TASK BRIEF.
Return all the entries. Match them word for word.

◆ ◆ ◆ ◆ ◆ ◆ ◆

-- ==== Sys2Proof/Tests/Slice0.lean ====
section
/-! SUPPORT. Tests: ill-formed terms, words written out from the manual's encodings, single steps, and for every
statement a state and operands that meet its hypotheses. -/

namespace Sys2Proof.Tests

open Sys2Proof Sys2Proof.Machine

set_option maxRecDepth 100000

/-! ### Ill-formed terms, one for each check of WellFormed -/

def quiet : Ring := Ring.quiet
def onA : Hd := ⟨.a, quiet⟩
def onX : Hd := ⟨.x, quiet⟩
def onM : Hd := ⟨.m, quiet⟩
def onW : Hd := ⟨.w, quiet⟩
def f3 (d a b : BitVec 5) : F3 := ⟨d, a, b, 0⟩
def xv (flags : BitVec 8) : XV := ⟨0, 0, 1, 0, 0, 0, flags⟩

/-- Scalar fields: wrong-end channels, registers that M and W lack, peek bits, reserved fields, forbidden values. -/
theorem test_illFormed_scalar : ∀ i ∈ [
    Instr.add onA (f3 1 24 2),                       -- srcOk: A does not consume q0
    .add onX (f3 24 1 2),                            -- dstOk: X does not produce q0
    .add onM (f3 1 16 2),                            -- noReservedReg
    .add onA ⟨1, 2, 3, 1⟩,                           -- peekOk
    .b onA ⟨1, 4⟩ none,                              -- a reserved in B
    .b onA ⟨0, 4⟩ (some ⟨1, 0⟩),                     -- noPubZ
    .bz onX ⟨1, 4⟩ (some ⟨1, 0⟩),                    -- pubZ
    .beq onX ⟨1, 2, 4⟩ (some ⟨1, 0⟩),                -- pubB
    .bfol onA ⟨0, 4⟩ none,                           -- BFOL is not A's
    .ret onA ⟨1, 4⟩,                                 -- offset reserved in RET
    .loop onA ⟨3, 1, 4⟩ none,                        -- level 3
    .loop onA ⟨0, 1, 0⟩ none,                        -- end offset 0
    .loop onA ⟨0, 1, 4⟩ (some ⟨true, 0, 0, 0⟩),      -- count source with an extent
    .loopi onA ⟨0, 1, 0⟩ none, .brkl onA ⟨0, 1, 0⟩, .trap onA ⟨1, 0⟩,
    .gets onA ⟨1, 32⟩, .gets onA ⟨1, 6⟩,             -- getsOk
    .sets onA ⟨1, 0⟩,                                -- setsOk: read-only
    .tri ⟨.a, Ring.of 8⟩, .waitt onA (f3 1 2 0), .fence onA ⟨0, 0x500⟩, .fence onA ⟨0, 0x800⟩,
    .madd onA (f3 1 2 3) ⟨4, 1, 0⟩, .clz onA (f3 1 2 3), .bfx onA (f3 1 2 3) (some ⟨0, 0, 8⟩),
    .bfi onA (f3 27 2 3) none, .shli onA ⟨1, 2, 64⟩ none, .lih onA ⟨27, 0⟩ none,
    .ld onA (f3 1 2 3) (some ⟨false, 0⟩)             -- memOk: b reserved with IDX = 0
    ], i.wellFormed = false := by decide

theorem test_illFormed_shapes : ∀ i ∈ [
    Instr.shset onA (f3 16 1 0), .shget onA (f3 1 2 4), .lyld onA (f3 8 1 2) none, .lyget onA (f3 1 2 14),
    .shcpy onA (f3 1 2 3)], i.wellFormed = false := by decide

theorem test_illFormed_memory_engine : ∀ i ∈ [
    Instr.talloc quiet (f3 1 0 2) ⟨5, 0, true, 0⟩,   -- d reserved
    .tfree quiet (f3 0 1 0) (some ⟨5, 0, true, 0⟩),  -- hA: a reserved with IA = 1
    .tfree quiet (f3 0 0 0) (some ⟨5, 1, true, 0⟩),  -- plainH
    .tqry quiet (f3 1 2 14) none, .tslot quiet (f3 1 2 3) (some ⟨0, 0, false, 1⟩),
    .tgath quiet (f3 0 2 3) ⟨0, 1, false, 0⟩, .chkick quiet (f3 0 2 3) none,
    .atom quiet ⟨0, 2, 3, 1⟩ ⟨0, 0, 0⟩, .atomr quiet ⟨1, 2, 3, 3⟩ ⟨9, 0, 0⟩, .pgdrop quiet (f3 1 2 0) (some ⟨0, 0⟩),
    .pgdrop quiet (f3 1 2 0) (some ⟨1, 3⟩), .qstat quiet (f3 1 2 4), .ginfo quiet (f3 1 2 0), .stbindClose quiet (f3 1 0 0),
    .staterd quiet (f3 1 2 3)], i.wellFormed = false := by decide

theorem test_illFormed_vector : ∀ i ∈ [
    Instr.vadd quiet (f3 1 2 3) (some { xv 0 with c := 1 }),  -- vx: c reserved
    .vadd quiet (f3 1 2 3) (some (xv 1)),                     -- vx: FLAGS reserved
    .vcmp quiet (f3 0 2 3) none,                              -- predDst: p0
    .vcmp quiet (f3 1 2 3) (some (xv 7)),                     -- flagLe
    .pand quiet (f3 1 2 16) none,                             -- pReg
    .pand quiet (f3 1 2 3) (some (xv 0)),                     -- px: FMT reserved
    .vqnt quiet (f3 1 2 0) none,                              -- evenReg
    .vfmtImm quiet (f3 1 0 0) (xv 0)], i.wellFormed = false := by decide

◆ ◆ ◆ ◆ ◆ ◆ ◆

OUTPUT FOR THIS TASK.
-- ==== Sys2Proof/Tests/Slice0.lean ====
section
/-! SUPPORT. Tests: ill-formed terms, words written out from the manual's encodings, single steps, and for every
statement a state and operands that meet its hypotheses. -/

namespace Sys2Proof.Tests

open Sys2Proof Sys2Proof.Machine

set_option maxRecDepth 100000

/-! ### Ill-formed terms, one for each check of WellFormed -/

def quiet : Ring := Ring.quiet
def onA : Hd := ⟨.a, quiet⟩
def onX : Hd := ⟨.x, quiet⟩
def onM : Hd := ⟨.m, quiet⟩
def onW : Hd := ⟨.w, quiet⟩
def f3 (d a b : BitVec 5) : F3 := ⟨d, a, b, 0⟩
def xv (flags : BitVec 8) : XV := ⟨0, 0, 1, 0, 0, 0, flags⟩

/-- Scalar fields: wrong-end channels, registers that M and W lack, peek bits, reserved fields, forbidden values. -/
theorem test_illFormed_scalar : ∀ i ∈ [
    Instr.add onA (f3 1 24 2),                       -- srcOk: A does not consume q0
    .add onX (f3 24 1 2),                            -- dstOk: X does not produce q0
    .add onM (f3 1 16 2),                            -- noReservedReg
    .add onA ⟨1, 2, 3, 1⟩,                           -- peekOk
    .b onA ⟨1, 4⟩ none,                              -- a reserved in B
    .b onA ⟨0, 4⟩ (some ⟨1, 0⟩),                     -- noPubZ
    .bz onX ⟨1, 4⟩ (some ⟨1, 0⟩),                    -- pubZ
    .beq onX ⟨1, 2, 4⟩ (some ⟨1, 0⟩),                -- pubB
    .bfol onA ⟨0, 4⟩ none,                           -- BFOL is not A's
    .ret onA ⟨1, 4⟩,                                 -- offset reserved in RET
    .loop onA ⟨3, 1, 4⟩ none,                        -- level 3
    .loop onA ⟨0, 1, 0⟩ none,                        -- end offset 0
    .loop onA ⟨0, 1, 4⟩ (some ⟨true, 0, 0, 0⟩),      -- count source with an extent
    .loopi onA ⟨0, 1, 0⟩ none, .brkl onA ⟨0, 1, 0⟩, .trap onA ⟨1, 0⟩,
    .gets onA ⟨1, 32⟩, .gets onA ⟨1, 6⟩,             -- getsOk
    .sets onA ⟨1, 0⟩,                                -- setsOk: read-only
    .tri ⟨.a, Ring.of 8⟩, .waitt onA (f3 1 2 0), .fence onA ⟨0, 0x500⟩, .fence onA ⟨0, 0x800⟩,
    .madd onA (f3 1 2 3) ⟨4, 1, 0⟩, .clz onA (f3 1 2 3), .bfx onA (f3 1 2 3) (some ⟨0, 0, 8⟩),
    .bfi onA (f3 27 2 3) none, .shli onA ⟨1, 2, 64⟩ none, .lih onA ⟨27, 0⟩ none,
    .ld onA (f3 1 2 3) (some ⟨false, 0⟩)             -- memOk: b reserved with IDX = 0
    ], i.wellFormed = false := by decide

theorem test_illFormed_shapes : ∀ i ∈ [
    Instr.shset onA (f3 16 1 0), .shget onA (f3 1 2 4), .lyld onA (f3 8 1 2) none, .lyget onA (f3 1 2 14),
    .shcpy onA (f3 1 2 3)], i.wellFormed = false := by decide

theorem test_illFormed_memory_engine : ∀ i ∈ [
    Instr.talloc quiet (f3 1 0 2) ⟨5, 0, true, 0⟩,   -- d reserved
    .tfree quiet (f3 0 1 0) (some ⟨5, 0, true, 0⟩),  -- hA: a reserved with IA = 1
    .tfree quiet (f3 0 0 0) (some ⟨5, 1, true, 0⟩),  -- plainH
    .tqry quiet (f3 1 2 14) none, .tslot quiet (f3 1 2 3) (some ⟨0, 0, false, 1⟩),
    .tgath quiet (f3 0 2 3) ⟨0, 1, false, 0⟩, .chkick quiet (f3 0 2 3) none,
    .atom quiet ⟨0, 2, 3, 1⟩ ⟨0, 0, 0⟩, .atomr quiet ⟨1, 2, 3, 3⟩ ⟨9, 0, 0⟩, .pgdrop quiet (f3 1 2 0) (some ⟨0, 0⟩),
    .pgdrop quiet (f3 1 2 0) (some ⟨1, 3⟩), .qstat quiet (f3 1 2 4), .ginfo quiet (f3 1 2 0), .stbindClose quiet (f3 1 0 0),
    .staterd quiet (f3 1 2 3)], i.wellFormed = false := by decide

theorem test_illFormed_vector : ∀ i ∈ [
    Instr.vadd quiet (f3 1 2 3) (some { xv 0 with c := 1 }),  -- vx: c reserved
    .vadd quiet (f3 1 2 3) (some (xv 1)),                     -- vx: FLAGS reserved
    .vcmp quiet (f3 0 2 3) none,                              -- predDst: p0
    .vcmp quiet (f3 1 2 3) (some (xv 7)),                     -- flagLe
    .pand quiet (f3 1 2 16) none,                             -- pReg
    .pand quiet (f3 1 2 3) (some (xv 0)),                     -- px: FMT reserved
    .vqnt quiet (f3 1 2 0) none,                              -- evenReg
    .vfmtImm quiet (f3 1 0 0) (xv 0)], i.wellFormed = false := by decide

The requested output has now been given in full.